The first two are obvious: Write awesome content. Write the kind of page that really helps people understand what they are searching for. Anticipate the questions visitors are asking, like: What causes a minus thirty penalty? How can I recover?

Webmaster world has written the tome on this issue, nearly 200 pages of discussion to be precise. I’ve dug through the thread as far as I can without signing up for their paid, premium service, so I’ll share what I know.

The common theme in the minus thirty penalty is “Over-optimization.” Here are the most suspected causes:

  • “Thin affiliate” – not a lot of content, mostly just commercial content
  • Ultra-repetitive anchor text – Did you get 100 deep links this week with the exact same anchor text, and does that anchor-text happen to be a highly competitive adwords keyword phrase?
  • Do all of your backlinks come from the same few sites?
  • Do you have ten times more backlinks than the sites you’re ranking next to in the SERPs?
  • Are you keyword-stuffing? Are your targeted keywords repeated excessively in the content? Does this match the anchor text coming in from suspicious sites?
  • Are your backlinks decaying or turning-over rapidly? (Do you post to several high PR bookmarking sites just to have your link fall off the page an hour later?) High PR backlinks are great – but they need to be stable and last. Constant wild fluctuations will trigger another flag.
  • Are you spending significantly more time on SEO than creating new content?

What I should have realized was that the sites ranking at the top of the phrase I wanted to be on all had very few backlinks and had organically achieved their top spots over the course of a year or more. If the top website has two years of age and 20 backlinks, my two month old page with 200 backlinks was obviously going to look suspicious.

Now what? How do you recover from the minus thirty?

My plan is to simply spend more time on the content and less on the backlinks. Already, I’ve seen my number of indexed pages jump up a little bit higher since I’ve adopted this strategy and at least Page B is now moving back up the SERPs mountain, even if its coming in from 34 spots away.

This isn’t guaranteed by any means – and there’s a good chance that my Page A will never have the same search ranking it used to have (ahh the good old days).

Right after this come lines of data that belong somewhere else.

/-- HostWriteChecksAddressThenWidth: M09 (negative), a fraction, M11 (odd long, of the wrong width too), M10
(the wrong width) and the last valid address. -/
theorem witness_hostWrite :
    hostMemWrite (-1) .short 0#17 State.reset = .fault (.invalidAddress (-1) .short) ∧
    hostMemWrite (1 / 2) .short 0#17 State.reset = .fault (.invalidAddress (1 / 2) .short) ∧
    hostMemWrite 41 .long 0#17 State.reset = .fault (.invalidAddress 41 .long) ∧
    hostMemWrite 40 .short 0#35 State.reset = .fault (.widthMismatch 17 35) ∧
    (∃ z : Nat, (1023 : Rat) = (z : Rat) ∧ validAccess z .short = true) :=
  ⟨by rfl, by rw [hostMemWrite, if_neg (by norm_num [hostValid])], by rfl, by rfl, ⟨1023, by norm_num, by decide⟩⟩

/-- HostRegisterWriteChecksWidth: M17 and the multiplier's counterpart. -/
theorem witness_hostRegister : (17 : Nat) ≠ AccView.upper35.width ∧ (35 : Nat) ≠ Mode.short.width := by
  decide

/-- LoaderPlacesOrdersFromThirtyOne: the longest program. -/
theorem witness_loader : (List.replicate 993 (Letter.X, (0 : BitVec 10), Mode.short)).length ≤ 993 := by
  rw [List.length_replicate]

end Sys2Proof.Tests
end

section
/-! SUPPORT. What an order can do, said once: which pieces of state each order writes, how an order that
completes ends, and which errors an order can raise. Statements about a step follow from `exec_cases`. -/

namespace Sys2Proof

/-- An order is one its letter selects. -/
theorem exists_orderOfLetter {i : Instr} {l : Letter} (h : i.letter = l) :
    ∃ sp n m, orderOfLetter l sp n m = some i := ⟨_, _, _, h ▸ orderOfLetter_fields i⟩

/-- A word that decodes is the word of its order (R55, R56). -/
theorem encode_of_decode_eq_ok {w : HalfWord} {i : Instr} (h : decode w = .ok i) : encode i = w := by
  obtain ⟨hl, hsp, hn, hm⟩ := decode_eq_ok h
  rw [encode, hsp, hn, hm, orderWord_of_fields hl]

end Sys2Proof

namespace Sys2Proof.Machine

/-- What may differ from s to t when order i runs: each piece of state with the orders that write it, and the
form of what they write. A field left out when this is built stands for a piece that is the same in both. -/
structure Writes (i : Instr) (s t : State) : Prop where
  acc : t.acc = s.acc ∨ i.letter ∈ [.A, .S, .V, .N, .C, .R, .L, .Y, .T] := by exact .inl rfl
  mr : t.mr = s.mr ∨ i.letter = .H := by exact .inl rfl
  mem : t.mem = s.mem ∨ i.letter ∈ [.U, .T, .I, .F] ∧
    ∃ v, t.mem = s.mem.store i.address.toNat i.mode v := by exact .inl rfl
  tape : t.tape = s.tape ∨ i.letter = .I := by exact .inl rfl
  out : t.out = s.out ∧ t.lastOut = s.lastOut ∨ i.letter = .O ∧ t.out = s.out ++ [t.lastOut] := by
    exact .inl ⟨rfl, rfl⟩
  running : t.running = s.running ∨ i.letter = .Z ∧ t.running = false := by exact .inl rfl

/-- An order that completes records no error, and leaves ip + 1 or the address it names (R75). -/
structure Completes (i : Instr) (s t : State) : Prop extends Writes i s t where
  fault : t.fault = s.fault := by exact rfl
  ip : t.ip = s.ip + 1 ∨ t.ip = i.address.toNat := by exact .inl rfl

/-- The errors order i can raise in s, each with the state it is recorded in (R101, R103, R104, R109). -/
inductive Raises (i : Instr) (s : State) : Fault → State → Prop where
  | oddLong (access : accessesMemory i = true) (long : i.mode = .long) (odd : i.address.toNat % 2 = 1) :
      Raises i s (.invalidAddress (i.address.toNat : Rat) .long) s
  | oddLongInput {c : Code} {rest : List Code} (input : i.letter = .I) (cons : s.tape = c :: rest)
      (long : i.mode = .long) (odd : i.address.toNat % 2 = 1) :
      Raises i s (.invalidAddress (i.address.toNat : Rat) .long) { s with tape := rest }
  | emptyTape (input : i.letter = .I) (nil : s.tape = []) : Raises i s .tapeExhausted s
  | emptyCount (shift : isShift i = true) (count : countField (encode i) = 0) :
      Raises i s (malformed (encode i)) s

/-- The two ways order i ends in s: it completes, or it raises and the error is recorded (R75, R77). -/
inductive Ends (i : Instr) (s : State) : State → Prop where
  | completes {t : State} (h : Completes i s t) : Ends i s t
  | raises {e : Fault} {r : State} (h : Raises i s e r) : Ends i s { r with fault := some e }

/-- An order whose meaning is one memory access and a completed state r. -/
theorem ends_of_access {i : Instr} {s r t : State} (access : accessesMemory i = true)
    (hx : exec i s = if validAccess i.address.toNat i.mode = true then .next r
      else badAccess i.address i.mode s)
    (hr : Completes i s r) (h : exec i s = .next t) : Ends i s t := by
  obtain ⟨-, rfl⟩ | ⟨hv, rfl⟩ := next_of_access (hx ▸ h)
  · exact .completes hr
  · obtain ⟨long, odd⟩ := not_validAccess_field hv
    rw [long]
    exact .raises (.oddLong access long odd)

/-- A shift whose meaning is the accumulator f count, or the error of an empty count field. -/
theorem ends_of_shift {i : Instr} {s t : State} {f : Nat → AccWord} (shift : isShift i = true)
    (hx : exec i s = match shiftCount (encode i) with
      | some k => .next { s with acc := f k, ip := s.ip + 1 }
      | none => .next { s with fault := some (malformed (encode i)) })
    (hacc : i.letter ∈ [.A, .S, .V, .N, .C, .R, .L, .Y, .T]) (h : exec i s = .next t) :
    Ends i s t := by
  rw [hx] at h
  obtain ⟨hc, hk⟩ | ⟨-, k, -, -, -, hk⟩ := shiftCount_cases (encode i) <;> rw [hk] at h <;> cases h
  · exact .raises (.emptyCount shift hc)
  · exact .completes { acc := .inr hacc }

/-- How every order ends. -/
theorem exec_ends {i : Instr} {s t : State} (h : exec i s = .next t) : Ends i s t := by
  cases i
  case a => exact ends_of_access rfl (exec_a ..) { acc := .inr (by simp [Instr.letter]) } h
  case s => exact ends_of_access rfl (exec_s ..) { acc := .inr (by simp [Instr.letter]) } h
  case h => exact ends_of_access rfl (exec_h ..) { mr := .inr rfl } h
  case v => exact ends_of_access rfl (exec_v ..) { acc := .inr (by simp [Instr.letter]) } h
  case n => exact ends_of_access rfl (exec_n ..) { acc := .inr (by simp [Instr.letter]) } h
  case u => exact ends_of_access rfl (exec_u ..) { mem := .inr ⟨by simp [Instr.letter], _, rfl⟩ } h
  case t =>
    exact ends_of_access rfl (exec_t ..)
      { acc := .inr (by simp [Instr.letter]), mem := .inr ⟨by simp [Instr.letter], _, rfl⟩ } h
  case c => exact ends_of_access rfl (exec_c ..) { acc := .inr (by simp [Instr.letter]) } h
  case r => exact ends_of_shift rfl (exec_r ..) (by simp [Instr.letter]) h
  case l => exact ends_of_shift rfl (exec_l ..) (by simp [Instr.letter]) h
  case e =>
    cases (exec_e ..).symm.trans h
    exact .completes { ip := by dsimp only; split <;> simp [Instr.address] }
  case g =>
    cases (exec_g ..).symm.trans h
    exact .completes { ip := by dsimp only; split <;> simp [Instr.address] }
  case i =>
    cases ht : s.tape with
    | nil =>
      cases (exec_i_of_nil _ _ _ _ ht).symm.trans h
      exact .raises (.emptyTape rfl ht)
    | cons c rest =>
      obtain ⟨-, rfl⟩ | ⟨hv, rfl⟩ := next_of_access ((exec_i_of_cons _ _ _ _ ht).symm.trans h)
      · exact .completes { mem := .inr ⟨by simp [Instr.letter], _, rfl⟩, tape := .inr rfl }
      · obtain ⟨rfl, odd⟩ := not_validAccess_field hv
        exact .raises (.oddLongInput rfl ht rfl odd)
  case o => exact ends_of_access rfl (exec_o ..) { out := .inr ⟨rfl, rfl⟩ } h
  case f => exact ends_of_access rfl (exec_f ..) { mem := .inr ⟨by simp [Instr.letter], _, rfl⟩ } h
  case x =>
    cases (exec_x ..).symm.trans h
    exact .completes {}
  case y =>
    cases (exec_y ..).symm.trans h
    exact .completes { acc := .inr (by simp [Instr.letter]) }
  case z =>
    cases (exec_z ..).symm.trans h
    exact .completes { running := .inr ⟨rfl, rfl⟩ }

/-- A raise writes nothing but the record of the error, and the tape when I has consumed a code (R109). -/
theorem Raises.writes {i : Instr} {s r : State} {e : Fault} (h : Raises i s e r) :
    Writes i s { r with fault := some e } := by
  cases h with
  | oddLong => exact {}
  | oddLongInput input => exact { tape := .inr input }
  | emptyTape => exact {}
  | emptyCount => exact {}

theorem Ends.writes {i : Instr} {s t : State} (h : Ends i s t) : Writes i s t := by
  cases h with
  | completes hc => exact hc.toWrites
  | raises hr => exact hr.writes

/-- A raise keeps memory, ip and the run state (R77). -/
theorem Raises.keeps {i : Instr} {s r : State} {e : Fault} (h : Raises i s e r) :
    r.mem = s.mem ∧ r.ip = s.ip ∧ r.running = s.running := by
  cases h <;> exact ⟨rfl, rfl, rfl⟩

/-- What an order writes to memory keeps the canonical form. -/
theorem Writes.mem_wf {i : Instr} {s t : State} (h : Writes i s t) (hs : s.mem.wf = true) :
    t.mem.wf = true := by
  obtain hmem | ⟨-, v, hmem⟩ := h.mem <;> rw [hmem]
  · exact hs
  · exact Memory.wf_store v i.address.isLt hs

/-! ## The step -/

/-- The fetch at 1024 or above fails, whatever the rest of the state (R76). -/
theorem step_of_ip_ge {s : State} (he : enabled s = true) (h : 1024 ≤ s.ip) :
    step s = .next { s with fault := some (.invalidAddress (s.ip : Rat) .short) } := by
  rw [step_of_enabled he, fetchOrder_of_ge h, orRaise_error, raise_eq]

/-- A word that selects no order is recorded (R58, R104). -/
theorem step_of_decode_error {s : State} {e : DecodeError} (he : enabled s = true) (h : s.ip < 1024)
    (hd : decode (s.mem.half s.ip) = .error e) :
    step s = .next { s with fault := some (malformed (s.mem.half s.ip)) } := by
  rw [step_of_enabled he, fetchOrder_of_lt h, hd]
  rfl

theorem step_of_currentOrder {s : State} {i : Instr} (h : currentOrder s = some i) :
    step s = exec i s := by
  obtain ⟨he, hip, hd⟩ := currentOrder_eq_some.1 h
  exact step_of_decode he hip hd

/-- A step either runs the current order or changes nothing but the record of an error. -/
theorem step_ends {s t : State} (h : step s = .next t) :
    t = { s with fault := t.fault } ∨ ∃ i, currentOrder s = some i ∧ Ends i s t := by
  obtain ⟨-, rfl⟩ | ⟨-, -, rfl⟩ | ⟨-, -, -, rfl⟩ | ⟨i, hi, hx⟩ := step_cases h
  · exact .inl rfl
  · exact .inl rfl
  · exact .inl rfl
  · exact .inr ⟨i, hi, exec_ends hx⟩

/-- A piece of state that a step changes is one that the current order writes. -/
theorem step_writes_of_ne {α : Type} (f : State → α) (hf : ∀ (s : State) e, f { s with fault := e } = f s)
    {s t : State} (h : step s = .next t) (hne : f t ≠ f s) :
    ∃ i, currentOrder s = some i ∧ Writes i s t := by
  obtain ht | ⟨i, hi, hend⟩ := step_ends h
  · exact absurd (ht ▸ hf s t.fault) hne
  · exact ⟨i, hi, hend.writes⟩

The best cure is prevention. Write content. Get a few backlinks from authoritative websites. Just don’t overdo it! Even white hat SEO can turn grey when it is used excessively.

Are you sure?

No! Absolutely not! The internet is a guessing game. All you can do is listen to Google webmaster guidelines and read about the experience of those who have gone in before you. If you figure out the puzzle, you can succeed.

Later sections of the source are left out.